Dr. Fogarty has one of the more diverse practices of medicine via radiology and hyperbaric mitochondrial resuscitation techniques in all of the United States and Canada. He is an imaging research specialist who was part of the team that published the LSU Phase 1 Safety Trial for the use of Hyperbaric Oxygen Therapy (HBOT) in Post Traumatic Stress Disorder/ Traumatic Brain Injury (PTSD/TBI). He has several paradigm-shifting case reports involving medical imaging documentation of hyperbaric brain recovery protocols in conjunction with Paul G. Harch, MD at Louisiana State University in New Orleans who is one of two primary mentors in mitochondrial medicine.
Dr. Fogarty’s first publication in the medical literature was with a team assembled at Creighton University in Omaha, Nebraska reporting the spontaneous resolution of a large arteriovenous malformation discovered in utero on routine fetal ultrasound screening during the second trimester. The case presented during his time as Chief Resident at Creighton, while his mentor in Neuroradiology, Matthew Omojola, MBBS was Vice Chairman of the Department of Radiology at Creighton. This first experience with anomalous findings in medical data sparked a passion for documenting and deriving important scientific understanding out of “Black Swan” cases within information streams in medicine.
The art of teasing out the informative anomaly is an incredibly powerful point in science and medicine. Penicillin of course was discovered by just such an observation of an anomalous data point. Dr. Fogarty’s role in medicine is figuratively that of a photojournalist capturing black swans in research and his “day job” is in documenting all the rest of the flock on the radar screens in establishment academic medicine.

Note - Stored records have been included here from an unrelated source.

-- ==== Sys2Proof/Machine/Pll.lean ====
section
/-!
DEFINITION. The eight synthesizers (R85 to R100). Instances 0 to 3 are media, 4 to 6 small, 7 is the system synthesizer.
-/
namespace Sys2Proof.Machine

/-! State codes of `PLL_STATUS`: 0 OFF, 1 ACQUIRING, 2 LOCKED, 3 COASTING, 4 RAMPING. -/

def Block.pllState (b : Block) (m : Nat) : Nat := b.fld F.PLL_STATUS_STATE m
def Block.setPllState (b : Block) (m st : Nat) : Block := b.setFld F.PLL_STATUS_STATE m st
def Block.synth (b : Block) (m : Nat) : Synth := b.pll.look m
def Block.updSynth (b : Block) (m : Nat) (f : Synth → Synth) : Block := { b with pll := b.pll.upd m f }

/-- The programmed divider word, 2^-32 (R86). -/
def Block.pllWord (b : Block) (m : Nat) : Nat := b.fld F.PLL_N_INT_N_INT m * 2 ^ 32 + b.fld F.PLL_N_FRAC_N_FRAC m
def Block.setPllWord (b : Block) (m w : Nat) : Block :=
  (b.setFld F.PLL_N_INT_N_INT m (w / 2 ^ 32)).setFld F.PLL_N_FRAC_N_FRAC m w

/-- A word keeps `N_INT` and the media oscillator within R86. -/
def Block.pllWordOk (b : Block) (m w : Nat) : Bool :=
  decide (16 * 2 ^ 32 ≤ w) && decide (w < 512 * 2 ^ 32)
    && decide (9000 * (b.fld F.PLL_CTRL_PRE_DIV m + 1) * 2 ^ 32 ≤ 50 * w)
    && decide (50 * w ≤ 12000 * (b.fld F.PLL_CTRL_PRE_DIV m + 1) * 2 ^ 32)

/-- The synthesizer is ramping, or paused in a ramp by a loss of lock (R96, R98). -/
def Block.ramping (b : Block) (m : Nat) : Bool := b.pllState m == 4 || (b.synth m).paused

/-- Counting of output cycles starts anew (R88). -/
def Block.countFrom (b : Block) (m : Nat) : Block := b.updSynth m fun y => { y with lockAt := some (b.time.now : Int), corrected := 0 }

/-- Loss of lock or reference: the control value freezes and the output stays on (R90 to R93, R685). -/
def Block.coast (b : Block) (m : Nat) : Block :=
  let b := b.updSynth m fun y => { y with good := 0, lost := true, paused := y.paused || b.pllState m == 4 }
  let b := ((b.setPllState m 3).set F.PLL_HIST_LOCK_LOST m).bump F.PLL_STATUS_LOSS_COUNT m 1
  b.ite (m == 7) fun b => b.fault 0x00 0x03 7 true false

/-- Acquisition starts anew from OFF, or restarts, with the output gated off (R94, R95, R99). -/
def Block.acquire (b : Block) (m : Nat) : Block :=
  let b := b.updSynth m fun _ => default
  ((b.setPllState m 1).clr F.PLL_STATUS_OUT_ON m).clr F.PLL_STATUS_RAMP_SEG m

/-- Off: the output is gated off at the end of a low phase (R94). -/
def Block.pllOff (b : Block) (m : Nat) : Block :=
  let b := b.updSynth m fun _ => default
  ((b.setPllState m 0).clr F.PLL_STATUS_OUT_ON m).clr F.PLL_STATUS_RAMP_SEG m

/-- Lock declared (R89, R91, R95, R98); a loss that ends so was transient (R685). -/
def Block.pllLock (b : Block) (m : Nat) : Block :=
  let y := b.synth m
  let b := b.ite y.lost fun b => b.fault 0x03 0x02 m false false
  let b := (b.setPllState m (if y.paused then 4 else 2)).set F.PLL_HIST_LOCK_GAINED m
  let b := (b.updSynth m fun y => { y with good := 0, lost := false, timedOut := false, paused := false }).countFrom m
  b.ite (b.on F.PLL_CTRL_OUT_EN m) fun b => b.set F.PLL_STATUS_OUT_ON m

/-- The divider word in use: the ramp's while one is under way, else the programmed one (R86, R97). -/
def Block.wordNow (b : Block) (m : Nat) : Nat := if b.ramping m then (b.synth m).word else b.pllWord m

/-- A window's count of oscillator cycles divided by 8 differs from `LOCK_WIN` × N ÷ 8 by at most `k` times `LOCK_TOL` (R89, R90). -/
def Block.windowWithin (b : Block) (m count k : Nat) : Bool :=
  decide ((Int.ofNat (count * 2 ^ 35) - Int.ofNat (b.fld F.PLL_LOCK_CFG_LOCK_WIN m * b.wordNow m)).natAbs ≤ k * b.fld F.PLL_LOCK_CFG_LOCK_TOL m * 2 ^ 35)

/-- `REF_OK` of every synthesizer: `OSC_IN` is present (R132). -/
def Block.refOk (b : Block) (p : Bool) : Block := b.each (List.range 8) fun b m => b.setTo F.PLL_STATUS_REF_OK m p

/-- PLL_LOCK_WINDOW: a window ends with its count of oscillator cycles divided by 8 (R89, R90); a coasting synthesizer whose reference is
present acquires again, its output on (R91). -/
def pllLockWindow (m count : Nat) (b : Block) : Block :=
  if m < 8 ∧ b.on F.PLL_CTRL_EN m ∧ b.oscLost = false then
    let b := b.refOk true
    let b := b.ite (b.pllState m == 0) fun b => b.acquire m
    -- the oscillator control value follows the loop, and is frozen while coasting (R91)
    let b := b.ite (b.pllState m != 3) fun b => b.setFree F.PLL_CTRL_VAL_CTRL m
    let b := b.ite (b.pllState m == 3) fun b => b.setPllState m 1
    let st := b.pllState m
    if st = 2 ∨ st = 4 then
      if b.windowWithin m count 4 then b else b.coast m
    else if b.windowWithin m count 1 then
      let b := b.updSynth m fun y => { y with good := y.good + 1 }
      if b.fld F.PLL_LOCK_CFG_LOCK_CNT m ≤ (b.synth m).good then b.pllLock m else b
    else b.updSynth m fun y => { y with good := 0 }
  else b

/-- OSC_IN_LOST: no edge for 1 µs; every synthesizer that is on loses its reference and coasts, unless it does already (R90, R91). -/
def oscInLost (b : Block) : Block :=
  ({ b with oscLost := true }.refOk false).each (List.range 8) fun b m =>
    if b.on F.PLL_CTRL_EN m then
      let b := b.set F.PLL_HIST_REF_LOST m
      let b := b.updSynth m fun y => { y with good := 0 }
      if b.pllState m = 0 ∨ b.pllState m = 3 then b else b.coast m
    else b

/-- OSC_IN_RETURN: the coasting synthesizers acquire again from the frozen value, their outputs on throughout (R91). -/
def oscInReturn (b : Block) : Block :=
  ({ b with oscLost := false }.refOk true).each (List.range 8) fun b m =>
    if b.on F.PLL_CTRL_EN m ∧ b.pllState m = 3 then b.setPllState m 1 else b

/-- PLL_COAST_TIMEOUT: ten seconds have passed since a loss of lock that has not come back; the fault is lasting (R685). -/
def pllCoastTimeout (m : Nat) (b : Block) : Block :=
  if (b.synth m).lost then (b.updSynth m fun y => { y with timedOut := true }).fault 0x03 0x02 m true false else b

/-- The target word of segment `seg` of media synthesizer `m`. -/
def Block.rampTarget (b : Block) (m seg : Nat) : Nat :=
  b.fld F.RAMP_INT_TGT_INT (4 * m + seg) * 2 ^ 32 + b.fld F.RAMP_FRAC_TGT_FRAC (4 * m + seg)

/-- The ramp stops at the current word, which becomes the programmed word (R98). -/
def Block.rampStop (b : Block) (m : Nat) : Block :=
  let w := (b.synth m).word
  let b := b.setPllWord m w
  let b := b.ite (b.pllState m == 4) fun b => b.setPllState m 2
  (b.updSynth m fun y => { y with holding := false, paused := false, word := 0 }).countFrom m

/-- Segment `seg` starts, or the ramp ends as under ABORT when its target breaks R86. -/
def Block.rampStart (b : Block) (m seg : Nat) : Block :=
  if b.pllWordOk m (b.rampTarget m seg) then
    (b.setFld F.PLL_STATUS_RAMP_SEG m seg).updSynth m fun y => { y with holding := false }
  else (b.rampStop m).set F.PLL_HIST_WRITE_REJECTED m

/-- RAMP_GO: `PLL_RAMP_GO[m]` written with `GO` (R97). A synthesizer that is not `LOCKED` ignores `GO` without `WRITE_REJECTED`, which R96 gives
only for writes it names (DESIGN CHOICE, log 164). -/
def rampGo (m v : Nat) (b : Block) : Block :=
  if F.PLL_RAMP_GO_GO.of v = 1 ∧ m < 4 ∧ b.pllState m = 2 then
    let b := b.updSynth m fun y => { y with word := b.pllWord m }
    (b.setPllState m 4).rampStart m 0
  else b

/-- RAMP_ABORT: `PLL_RAMP_GO[m]` written with `ABORT` (R98). -/
def rampAbort (m v : Nat) (b : Block) : Block :=
  if F.PLL_RAMP_GO_ABORT.of v = 1 ∧ m < 4 ∧ b.ramping m then b.rampStop m else b

/-- A word moved toward a target by at most `step`. -/
def toward (w t step : Nat) : Nat := if w < t then min t (w + step) else max t (w - step)

/-- PLL_TRACK_UPDATE: the 1 µs update of the divider word (R88, R97). -/
def pllTrackUpdate (m : Nat) (b : Block) : Block :=
  let b := b.ite (b.pllState m == 4 && !(b.synth m).holding) fun b =>
    let seg := b.fld F.PLL_STATUS_RAMP_SEG m
    let step := max 1 (b.fld F.RAMP_STEP_STEP (4 * m + seg))
    let w := toward (b.synth m).word (b.rampTarget m seg) step
    b.updSynth m fun y => { y with word := w, holding := w == b.rampTarget m seg }
  if b.on F.PLL_CTRL_EN m ∧ b.on F.PLL_CTRL_TRACK m then
    let w := b.wordNow m
    b.updSynth m fun y => { y with tracked := (Int.ofNat w + Int.ofNat w * b.rateNow / Int.ofNat (2 ^ 48) + y.corrected).toNat }
  else b

/-- The divisors between the reference and the output: (`PRE_DIV` + 1) × `POST_DIV` (R86). -/
def Block.pllDivs (b : Block) (m : Nat) : Nat := (b.fld F.PLL_CTRL_PRE_DIV m + 1) * b.fld F.PLL_CTRL_POST_DIV m

/-- Output cycles that the programmed ratio asks for in `e` 2^-48 ns of device time (R86, R88). -/
def Block.cyclesAsked (b : Block) (m : Nat) (e : Int) : Int := e * Int.ofNat (b.pllWord m) / Int.ofNat (2 ^ 80 * 20 * b.pllDivs m)

/-- PLL_COUNT_CORRECT: `count` output cycles since lock are compared with what the programmed ratio asks for, and the difference is added back
to the word over the next millisecond (R88). -/
def pllCountCorrect (m count : Nat) (b : Block) : Block :=
  match (b.synth m).lockAt with
  | some t =>
    if b.on F.PLL_CTRL_EN m ∧ b.on F.PLL_CTRL_TRACK m ∧ b.pllState m = 2 then
      let diff := b.cyclesAsked m (Int.ofNat b.time.now - t) - Int.ofNat count
      b.updSynth m fun y => { y with corrected := diff * Int.ofNat (b.pllDivs m * 2 ^ 32) / 50000 }
    else b
  | none => b

/-- RAMP_HOLD_END: the `HOLD` of the segment expires (R97). -/
def rampHoldEnd (m : Nat) (b : Block) : Block :=
  if b.pllState m = 4 ∧ (b.synth m).holding then
    let seg := b.fld F.PLL_STATUS_RAMP_SEG m
    if b.on F.RAMP_STEP_LAST (4 * m + seg) ∨ seg = 3 then
      (b.rampStop m).set F.PLL_HIST_RAMP_DONE m
    else b.rampStart m (seg + 1)
  else b

def pllCtrlFields : List Field :=
  [F.PLL_CTRL_EN, F.PLL_CTRL_OUT_EN, F.PLL_CTRL_TRACK, F.PLL_CTRL_PRE_DIV, F.PLL_CTRL_POST_DIV]
/-- The register of a `which` (R96, R99). -/
def pllReg (which : Nat) : Reg :=
  match which with
  | 0 => R.PLL_CTRL
  | 1 => R.PLL_N_INT
  | 2 => R.PLL_N_FRAC
  | _ => R.PLL_LOCK_CFG

def pllCfgFields (which : Nat) : List Field :=
  match which with
  | 0 => pllCtrlFields
  | 1 => [F.PLL_N_INT_N_INT]
  | 2 => [F.PLL_N_FRAC_N_FRAC]
  | _ => [F.PLL_LOCK_CFG_LOCK_WIN, F.PLL_LOCK_CFG_LOCK_TOL, F.PLL_LOCK_CFG_LOCK_CNT]

/-- PLL_DIVIDER_WRITE: `PLL_N_INT[m]` (`which` 1) or `PLL_N_FRAC[m]` (`which` 2) of a media synthesizer is written (R96). -/
def pllDividerWrite (m which v : Nat) (b : Block) : Block :=
  let new := if which = 1 then v % 512 * 2 ^ 32 + b.fld F.PLL_N_FRAC_N_FRAC m
             else b.fld F.PLL_N_INT_N_INT m * 2 ^ 32 + v % 2 ^ 32
  let old := b.pllWord m
  let move := if old < new then new - old else old - new
  if b.ramping m ∨ (b.pllState m = 2 ∧ old * 1000 < move * 1000000) then b.set F.PLL_HIST_WRITE_REJECTED m
  else (b.setPllWord m new).ite (b.pllState m == 2) fun b => b.countFrom m

/-- A write of `PLL_CTRL[m]` or `PLL_LOCK_CFG[m]` of a media synthesizer (R96): refused while ramping; `PRE_DIV` and
`POST_DIV` refused while `EN` = 1; `EN` starts or stops it. `OUT_EN` written while it is `LOCKED` does not switch the output, which R95 gates only at
a first lock (DESIGN CHOICE, log 165). -/
def Block.pllMediaWrite (b : Block) (m which v : Nat) : Block :=
  if b.ramping m then b.set F.PLL_HIST_WRITE_REJECTED m
  else if which = 0 then
    let was := b.on F.PLL_CTRL_EN m
    let divs := [F.PLL_CTRL_PRE_DIV, F.PLL_CTRL_POST_DIV]
    let b := if was then
        if b.unchanged divs m v then b else b.set F.PLL_HIST_WRITE_REJECTED m
      else b.storeWord divs m v
    let b := b.storeWord [F.PLL_CTRL_EN, F.PLL_CTRL_OUT_EN, F.PLL_CTRL_TRACK] m v
    if was then if b.on F.PLL_CTRL_EN m then b else b.pllOff m
    else if b.on F.PLL_CTRL_EN m then b.acquire m else b
  else b.storeWord (pllCfgFields which) m v

/-- PLL_SMALL_WRITE: register `which` of small synthesizer `m` is written; acquisition restarts (R99). -/
def pllSmallWrite (m which v : Nat) (b : Block) : Block :=
  let b := b.storeWord (pllCfgFields which) m v
  if b.on F.PLL_CTRL_EN m then b.acquire m else b.pllOff m

/-- A write of a configuration register of any synthesizer; those of instance 7 are read-only (R100). -/
def Block.pllWrite (b : Block) (m which v : Nat) : Block :=
  if m = 7 then b
  else if 4 ≤ m then pllSmallWrite m which v b
  else if which = 1 ∨ which = 2 then pllDividerWrite m which v b
  else b.pllMediaWrite m which v

end Sys2Proof.Machine
end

As fate would have it, this “bird dog” of imaging was identified in 2007 via a small network of political operatives and engineers with ties from Washington DC to North Dakota and Oklahoma and New Orleans, Louisiana (NOLA) affiliated with the International Hyperbaric Medical Foundation. The IHMF team connected Dr. Fogarty with Dr. Harch in New Orleans while Dr. Fogarty was visiting his brother, Robert X. Fogarty. This seminal meeting for the academic leadership of the University of North Dakota (UND) and Louisiana State University (LSU) in Hyperbaric Oxygen Therapy (HBOT) serendipitously occurred during the development of humanitarian hurricane disaster transportation services (evacuteer.org) by Dr. Fogarty’s brother, Robert in NOLA in conjunction with state and municipal political leadership.
While Dr. Fogarty was at the LSU-NOLA medical campus and at Dr. Harch’s clinic for 3 days, he was brought in to decode and understand the data and statistical deviations in Dr. Harch’s two-decade long accumulation of single-photon emission computed tomography (SPECT) data on multiple patients undergoing HBOT. Dr. Harch had already presented some of this data to the Department of Defense and Congress, several times, in efforts to generate funding for research in traumatic brain injured veterans in the years prior to their meeting. However, no one understood the significance of Dr. Harch’s breakthrough treatment.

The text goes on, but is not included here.